**Activity:**
Range to reproduce from the entries below: the line with "let (s, row, bad) := s.fetchRow t (t.row", the line with "def Cluster.serialRuns (k", and every line in between. Give them exactly and give nothing else.

**Supplied entries:**

◇ ◇ ◇

-- ==== Sys2Proof/Machine/Sequencer.lean ====
section
/-! DEFINITION. The steps of running tile tasks: the matrix engine's sequencer, the press path, collectives, and
retirement (R268, R269, R279 to R291). -/

namespace Sys2Proof.Machine

/-! ## A task's reads (R290, R291) -/

/-- A run cut at granules. -/
def granuleRuns (a n : Nat) : List (Nat × Nat) :=
  (granules a n).map fun g => (max a (32 * g), min (a + n) (32 * g + 32) - max a (32 * g))

/-- One piece of a task's read: its bytes, or none when it cannot be read or is poisoned. -/
def State.taskPiece (s : State) (t : Task) (va n : Nat) : State × Option (List Byte) :=
  match s.ctxTranslate t.ctx va needR with
  | none => (s, none)
  | some pa =>
    if isMmio pa then (s, none)
    else match s.readAtDie t.die t.terrace pa n with
      | none => (s, none)
      | some (s, bytes, bad) => (s, if bad then none else some bytes)

/-- A task's read of a run: its bytes, and the first address at which it fails. -/
def State.taskRead (s : State) (t : Task) (va n : Nat) : State × List Byte × Option Nat :=
  (granuleRuns va n).foldl (fun x r =>
    match x.1.taskPiece t r.1 r.2 with
    | (s, some bytes) => (s, x.2.1 ++ bytes, x.2.2)
    | (s, none) => (s, x.2.1 ++ List.replicate r.2 0#8, x.2.2.orElse fun _ => some r.1)) (s, [], none)

/-- R291: a failure, when there is one, is recorded. -/
def State.noteFailure (s : State) (t : Task) (kind : Nat) : Option Nat → State
  | some addr => s.failTask t .asyncFailure kind addr
  | none => s

/-! ## LOAD_B (R267, R268) -/

/-- A column with no weights. -/
def WBlock.zero : WBlock := ⟨[], 0, 255, 0, false⟩

/-- R267: the output columns of a macro. -/
def Task.macroColumns (t : Task) (unit : Nat) : List Nat :=
  let j := unit % 2 ^ t.u8 3
  let per := 256 / t.factor
  (List.range per).filterMap fun i => if j * per + i < t.cols then some (j * per + i) else none

/-- R70, R268: one block of one column is read, with its scales: the block, and what fails of B and of the
scales. -/
def State.loadWeights (s : State) (t : Task) (i n : Nat) : State × WBlock × Option Nat × Option Nat :=
  let fmt := t.format 1
  let col := t.u32 16 + n
  let k := t.u32 20 + 64 * i
  let (s, bytes, badB) := s.taskRead t (t.element 1 k col) (spanBytes fmt 64)
  if fmt = 2 then (s, weightBlock fmt (unpack fmt 64 bytes) 255 0x3F800000#32, badB, none)
  else
    let b := col * (t.inner 1 / 64) + k / 64
    let (s, q, badQ) := s.taskRead t (leField (t.entry 1) 32 8 + b) 1
    let (s, g, badG) := s.taskRead t (leField (t.entry 1) 40 8 + 4 * (b / 256)) 4
    (s, weightBlock fmt (unpack fmt 64 bytes) (leNat q) (BitVec.ofNat 32 (leNat g)), badB, badQ.orElse fun _ => badG)

/-- R268: a macro's block of every column is loaded. -/
def State.loadMacro (s : State) (t : Task) (unit : Nat) : State × List (Nat × WBlock) × Option Nat × Option Nat :=
  let i := unit / 2 ^ t.u8 3
  if t.depth / 64 ≤ i then (s, [], none, none)
  else (t.macroColumns unit).foldl (fun x n =>
    let (s, w, badB, badS) := x.1.loadWeights t i n
    (s, x.2.1 ++ [(n, w)], x.2.2.1.orElse fun _ => badB, x.2.2.2.orElse fun _ => badS)) (s, [], none, none)

/-- A block put at its place of a column. -/
def Loaded.put (b : Loaded) (i : Nat) (x : Nat × WBlock) : Loaded :=
  { b with cols := setI [] b.cols x.1 (setI .zero (getI [] b.cols x.1) i x.2) }

/-- R279, R280, R291: what follows a step boundary of LOAD_B. -/
def Task.afterLoad (t : Task) (unit : Nat) : Task :=
  if unit < 15 then { t with step := .loadB (unit + 1) }
  else if (t.loadFailed && t.stops) || t.stopping then { t with step := .ended }
  else { t with step := .fetch }

/-- R268, R279: LOAD_B of one macro. -/
def State.loadStep (s : State) (t : Task) (unit : Nat) : State :=
  let (s, cols, badB, badS) := s.loadMacro t unit
  let s := (s.noteFailure t 0x21 badB).noteFailure t 0x22 badS
  let bad := t.loadFailed || badB.isSome || badS.isSome
  let c := s.cluster t.cluster
  let b := cols.foldl (fun b x => b.put (unit / 2 ^ t.u8 3) x) (c.macros.getD ⟨[], []⟩)
  let b := if unit = 15 ∧ !bad then { b with key := t.bKey } else b
  (s.setCluster t.cluster { c with macros := some b }).updTask t.id fun t =>
    { t with loadFailed := bad }.afterLoad unit

/-- R268: LOAD_B. -/
def execLoadB (task : Nat) (s : State) : Out :=
  match s.findTask task with
  | none => .next s
  | some t => match t.status, t.step with
    | .running, .loadB unit => .next (if (s.cluster t.cluster).chilled then s else s.loadStep t unit)
    | _, _ => .next s

/-! ## The steps of a row (R269, R279) -/

/-- A step of a running task. -/
def State.rowStep (s : State) (task : Nat) (step : TaskStep) (effect : State → Task → State) : Out :=
  match s.findTask task with
  | none => .next s
  | some t => .next (if t.status == .running && t.step == step then effect s t else s)

/-- R269: the present row of A. -/
def Task.row (t : Task) : Nat := t.u32 12 + t.progress

/-- R269: a row of A is read: its elements, and where it fails. -/
def State.fetchRow (s : State) (t : Task) (row : Nat) : State × List Nat × Option Nat :=
  let (s, bytes, bad) := s.taskRead t (t.element 0 (t.u32 20) row) (spanBytes (t.format 0) t.depth)
  (s, unpack (t.format 0) t.depth bytes, bad)

/-- R269, R291: the present row of A has been read. -/
def State.takeRow (s : State) (t : Task) (row : List Nat) (bad : Option Nat) : State :=
  (s.noteFailure t 0x20 bad).updTask t.id fun t =>
    { t with aRow := row, ahead := none, rowFailed := bad.isSome,
             step := if bad.isSome && t.stops then .ended else .align }

/-- R279: a task is within a row and has another to come. -/
def Task.mayFetch (t : Task) : Bool :=
  let within : Bool := match t.step with
    | .align | .serial | .reduce | .scale | .drain | .press => true
    | _ => false
  t.status == .running && t.isMatmul && within && t.ahead.isNone && !t.stopping && decide (t.progress + 1 < t.rows)

/-- R269, R279: FETCH_A of the present row, or, while that is under way, of the row after it. Of the steps of
consecutive rows, which R279 lets overlap, no others do (DESIGN CHOICE, log entry 69). -/
def execFetchA (task : Nat) (s : State) : Out :=
  match s.findTask task with
  | none => .next s
  | some t =>
    .next (if t.status == .running && t.step == .fetch then
      match t.ahead with
      | some (row, bad) => s.takeRow t row bad
      | none =>
        let (s, row, bad) := s.fetchRow t t.row
        s.takeRow t row bad
    else if t.mayFetch then
      let (s, row, bad) := s.fetchRow t (t.row + 1)
      s.updTask t.id fun t => { t with ahead := some (row, bad) }
    else s)

/-- R71: ALIGN. -/
def execAlign (task : Nat) (s : State) : Out :=
  s.rowStep task .align fun s t => s.updTask t.id fun t =>
    { t with aBlocks := (List.range (t.depth / 64)).map fun i =>
               alignBlock (t.format 0) t.width ((t.aRow.drop (64 * i)).take 64),
             step := .serial }

/-- R376, R379, R385: SERIAL steps of a cluster may run. -/
def Cluster.serialRuns (k : Cluster) : Bool :=
  !k.serialPaused && !k.chilled && decide (2 ≤ k.point) && k.stage != .switchUp && k.stage != .switchDown

/-- R269: SERIAL. -/
def execSerial (task : Nat) (s : State) : Out :=
  s.rowStep task .serial fun s t =>
    if (s.cluster t.cluster).serialRuns then s.updTask t.id fun t => { t with step := .reduce } else s

/-- The blocks of a column that a cluster's macros hold. -/
def State.macroColumn (s : State) (k n : Nat) : List WBlock :=
  getI [] (((s.cluster k).macros.map (·.cols)).getD []) n

/-- R279, R285: REDUCE. -/
def execReduce (task : Nat) (s : State) : Out :=
  s.rowStep task .reduce fun s t => s.updTask t.id fun t =>
    { t with sums := (List.range t.cols).map fun n => List.zipWith blockSum t.aBlocks (s.macroColumn t.cluster n),
             step := .scale }

/-- R72, R285, R291: one element of the row, or the NaN of a row with a failure. -/
def State.scaleElement (s : State) (t : Task) (n : Nat) : Accum :=
  if t.loadFailed || t.rowFailed then nanElement t.split (t.u8 4)
  else
    let bs := t.aBlocks.zip ((s.macroColumn t.cluster n).zip (getI [] t.sums n))
    if t.split then splitElement (t.format 1) t.width bs else rowElement (t.u8 4) (t.format 1) t.width bs

/-- R72: SCALE. -/
def execScale (task : Nat) (s : State) : Out :=
  s.rowStep task .scale fun s t => s.updTask t.id fun t =>
    { t with partials := (List.range t.cols).map (s.scaleElement t), step := .drain }

/-! ## DRAIN and the press (R282, R283, R286, R291) -/

/-- R260, R282: where the press finds an address of a task: the shadow copy of a decant buffer, or through the
owning parcel's translation. -/
def State.pressAddress (s : State) (t : Task) (need : Need) (va : Nat) : Option Nat :=
  let found := match s.decantAt t.terrace va with
    | some (h, e) => s.writeAddress t.die (.decant t.terrace h (va - e.base))
    | none => s.ctxTranslate t.ctx va need
  found.bind fun pa => if isMmio pa || isHost pa then none else some pa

◇ ◇ ◇

**Exercise result:**
      let (s, row, bad) := s.fetchRow t (t.row + 1)
      s.updTask t.id fun t => { t with ahead := some (row, bad) }
    else s)

/-- R71: ALIGN. -/
def execAlign (task : Nat) (s : State) : Out :=
  s.rowStep task .align fun s t => s.updTask t.id fun t =>
    { t with aBlocks := (List.range (t.depth / 64)).map fun i =>
               alignBlock (t.format 0) t.width ((t.aRow.drop (64 * i)).take 64),
             step := .serial }

/-- R376, R379, R385: SERIAL steps of a cluster may run. -/
def Cluster.serialRuns (k : Cluster) : Bool :=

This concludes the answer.